Mortgage Life Insurance – this insurance guarantees that if you die your mortgage will be paid in full. This insurance can be conveniently purchased through your lender and the premium added to your mortgage payments.
Mortgage Payment – the amount of money that the purchaser pays to the lender on an established, regular basis to repay the principal and pay interest on the mortgage loan.
Mortgagee – the lender.
Mortgagor – the borrower.
Multiple Listing Service (MLS) – a computer-based system for relaying information to real estate agents about properties for sale.
Net Worth – the difference between total assets and total liabilities.
Offer to Purchase – a written contract setting out the terms under which the buyer agrees to buy. If accepted by the seller, it forms a legally binding contract subject to the terms and conditions stated in the document.

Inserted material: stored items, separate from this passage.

-- ==== Sys2Proof/Tests/Slice0.lean ====
section
/-! SUPPORT. The tests: ill-formed commands refused by each check of WellFormed, worked figures of spec/ (each test names
its source), and for each statement with hypotheses a state and operands that meet them, clause by clause. -/

namespace Sys2Proof.Tests

open Sys2Proof.Machine Sys2Proof.Safety

-- One theorem after the other: each kernel evaluation waits for all declarations before it, and many waiting at once
-- would each take a thread.
set_option Elab.async false

/-! ## Well-formed commands (R159, R168, R177, R181) -/

theorem test_wf_advs : (Instr.advs 5 1 1 (List.replicate 77 ⟨1, 1⟩)).wf = true ∧
    (Instr.advs 5 1 1 (List.replicate 78 ⟨1, 1⟩)).wf = false := by decide +kernel
theorem test_wf_clrs : (Instr.clrs (List.replicate 245 1)).wf = true ∧
    (Instr.clrs (List.replicate 246 1)).wf = false := by decide +kernel
theorem test_wf_cnfm : (Instr.cnfm 1 1 (List.replicate 79 1)).wf = true ∧
    (Instr.cnfm 1 1 (List.replicate 80 1)).wf = false := by decide +kernel
theorem test_wf_rngw : (Instr.rngw 0 ⟨1, 0, 8, 0, 0, 0, 0, List.replicate 234 1⟩).wf = true ∧
    (Instr.rngw 0 ⟨1, 0, 8, 0, 0, 0, 0, List.replicate 235 1⟩).wf = false := by decide +kernel
theorem test_wf_denw : (Instr.denw 0 (List.replicate 40 ⟨1, 1, 1⟩)).wf = true ∧
    (Instr.denw 0 (List.replicate 41 ⟨1, 1, 1⟩)).wf = false := by decide +kernel
theorem test_wf_rost : (Instr.rost (List.replicate 61 ⟨1, 1⟩)).wf = true ∧
    (Instr.rost (List.replicate 62 ⟨1, 1⟩)).wf = false := by decide +kernel
theorem test_wf_polw : (Instr.polw (List.replicate 122 ⟨1, 1⟩)).wf = true ∧
    (Instr.polw (List.replicate 123 ⟨1, 1⟩)).wf = false := by decide +kernel
theorem test_wf_saveCompletion : (Instr.saveCompletion true [(434, 0)]).wf = true ∧
    (Instr.saveCompletion true [(435, 0)]).wf = false := by decide +kernel
theorem test_wf_frameRejected : (Instr.frameRejected .panel ⟨1, 0, List.replicate 246 0, 0⟩).wf = true ∧
    (Instr.frameRejected .panel ⟨1, 0, List.replicate 247 0, 0⟩).wf = false := by decide +kernel
theorem test_wf_restart : (Instr.restart State.reset.ss.straps State.reset.pins true true 436).wf = true ∧
    (Instr.restart State.reset.ss.straps State.reset.pins true true 437).wf = false := by decide +kernel

/-! ## States for the tests -/

/-- The next state of a command, or the same state where it stops. -/
def after (c : Instr) (s : State) : State :=
  match exec c s with
  | .next t => t
  | .fault _ | .refused _ => s

/-- The next state of an outcome. -/
def nextOf (r : Result) : Option State :=
  match r with
  | .next t => some t
  | .fault _ | .refused _ => none

/-- The target and the steps of a drum that is MOVING. -/
def turning : Drum → Option (Fin 21 × Nat × Dir)
  | .moving m _ => some (m.target, m.steps, m.dir)
  | _ => none

/-- A night is open, the chute is READY, the drum stands IDLE at position 0, the session is OPEN; the roster holds a TELLER
11 and a SUPERVISOR 12. -/
def night : State :=
  { State.reset with
    cr := { State.reset.cr with lossPending := false, night := .night }
    pcc := { State.reset.pcc with drum := .idle, position := some 0, lastDir := some .forward, hold := some ⟨0, 4⟩ }
    intake := { phase := .ready }
    rc := { State.reset.rc with roster := [⟨11, .teller⟩, ⟨12, .supervisor⟩], wndw := true, session := .opened 60 }
    ss := { State.reset.ss with straps := ⟨7, false, false⟩, notConfigured := false } }

/-- The tag of a test record. -/
def tagOf (n : Nat) : Tag := BitVec.ofNat 32 (1000 + n)

/-- A test record that claims its tag. -/
def bag (n : Nat) (state : RecState) (location : Location) : Record where
  receipt := n
  tag := some (tagOf n)
  claims := true
  state := state
  location := location
  size := some 2
  mass := some 700

/-- A state with these records, their tags indexed and their receipts listed. -/
def keeping (l : List Record) (s : State) : State :=
  { s with cr := { s.cr with
    records := l
    tagIndex := l.filterMap fun r => if r.claims then r.tag.map fun t => (t, r.receipt) else none
    lists := Vector.ofFn fun p => (l.filter fun r => r.location == .pocket p).map Record.receipt } }

/-- An advice for the tests. -/
def advice : Advice := { customer := 9, lines := [⟨1, 2⟩], declared := 50 }

/-- One record in each state but INTAKE: 3 in GRACE and 4, 5 and 8 HELD in pocket 3, 8 without a tag. -/
def kept : List Record :=
  [{ bag 1 .advised .absent with advice := some advice, mark := .before }, bag 2 .missing .absent,
   { bag 3 .grace (.pocket 3) with grace := some 300 }, bag 4 .held (.pocket 3),
   { bag 5 .held (.pocket 3) with mark := .before, cause := some .audit }, bag 6 .staged .out, bag 7 .overdue .out,
   { bag 8 .held (.pocket 3) with tag := none, claims := false }]

/-- The night with those records; the handover timer of record 6 runs. -/
def safe : State :=
  let s := keeping kept night
  { s with
    rc := { s.rc with handoverTimers := [(6, 30)] }
    wau := { s.wau with denoms := Vector.replicate 16 { face := 100, mass := 10, spread := 5 } } }

/-- A record 9 stands in INTAKE. -/
def dropping (p : Phase) : State :=
  let s := keeping (kept ++ [bag 9 .intake .drawer]) safe
  { s with intake := { s.intake with phase := p } }

/-- Pocket q is open with the hatch opened, and the hatch reader holds a read. -/
def atHatch (q : Fin 21) (x : Option TagRead) : State :=
  { safe with rc := { safe.rc with hatch := .opened, openPocket := some q, reader := { holding := x } } }

/-- The drum in this state at this position. -/
def drumIn (d : Drum) (k : Option (Fin 21)) (s : State) : State := { s with pcc := { s.pcc with drum := d, position := k } }

/-- A move of one step forward from 4 to 5. -/
def move : Move := { target := 5, dir := .forward, steps := 1, stepMs := 250, settleMs := 400, prePosition := false }

/-- A session. -/
def session (x : Session) (s : State) : State := { s with rc := { s.rc with session := x } }

/-- A positioning request. -/
def request (src : Source) (t : Fin 21) (g : Stage) : PosRequest := { source := src, target := t, pocket := 7, stage := g }

/-- These positioning requests stand. -/
def queued (q : List PosRequest) (s : State) : State := { s with pcc := { s.pcc with queue := q } }

/-- A settings copy of 435 bytes for the tests: the format byte and zeros. -/
def copy : List Byte := 1#8 :: List.replicate 434 0#8

/-- SAVING with that copy. -/
def saving : State := { night with ss := { night.ss with saving := some copy } }

/-- A register of n ADVISED records. -/
def advised (n : Nat) : State := keeping ((List.range n).map fun i => bag (i + 1) .advised .absent) safe

/-- A SUPERVISOR's and a TELLER's roles in the test roster. -/
theorem supervisor_12 (s : State) (h : s.rc.roster = [⟨11, .teller⟩, ⟨12, .supervisor⟩]) : hasRole s 12 .supervisor :=
  ⟨[⟨11, .teller⟩], [], ⟨12, .supervisor⟩, h, rfl, rfl, by simp⟩
theorem teller_11 (s : State) (h : s.rc.roster = [⟨11, .teller⟩, ⟨12, .supervisor⟩]) : hasRole s 11 .teller :=
  ⟨[], [⟨12, .supervisor⟩], ⟨11, .teller⟩, h, rfl, rfl, by simp⟩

Option Agreement – a document stipulating that, in exchange for a deposit, a specified individual is to be given the first chance of buying a property at or within a specified period of time. An option holder who does not buy at or within the specified period loses the deposit and the agreement is cancelled.
Open Mortgage – a mortgage that can be prepaid or renegotiated at any time and in any amount without interest penalty.
P.I.T. (Principal, Interest, and Taxes) – payments due on a regular basis under the terms of the mortgage agreement. Generally, payments are made monthly and include one-twelfth of the estimated annual municipal and school taxes. Since these taxes change from year to year, this section of the mortgage will change accordingly.
P.I.T.H. (Principal, Interest, Taxes, and Heating) – costs used to calculate the Gross Debt Service ratio (GDS).
Principal – the amount of money borrowed for a mortgage.
Realtor – a real estate representative who is a member of an organization of persons engaged in the business of buying and selling real estate, such as the Canadian Real Estate Association.
Refinance – to pay off a mortgage or other registered encumbrance and arrange for a new mortgage (sometimes with a different lender).
Second Mortgage – an additional mortgage on a property that already has a mortgage.
Statement of Adjustments – a document detailing the exact amount owed by the purchaser to the vendor upon closing. It includes the balance of the purchase price, reimbursement for any prepaid utilities or services and lawyer/notary fees and costs.
Survey – a document providing details of a property's boundaries, measurements and structures. It also describes and easements, rights-of-way, or encroachments by either your property or adjoining properties.
Term – the length of time that a mortgage agreement covers. When the term expires, the mortgage is usually repaid in full or renegotiated for another term.
Title – the legal evidence of ownership to a property.
Title Search – a detailed examination of the ownership documents to ensure there are no liens or other encumbrances on the property, and not question regarding the seller's ownership claims.
Total Debt Service Ratio – the total of annual mortgage payments and all other debts, expressed as a percentage of gross annual income.
Vendor – the seller in a real estate transaction.
Vendor Take Back Mortgage – mortgage financing arranged between the seller of the property and the buyer. The title in transferred to the buyer. Often this type of loan is a second mortgage which the seller is willing to arrange at below market rates to ensure the buyer can purchase the house. Most of these arrangements are not renewable or transferable to the next owner of the house.
Zoning Bylaws – municipal or regional laws that specify or restrict land usage.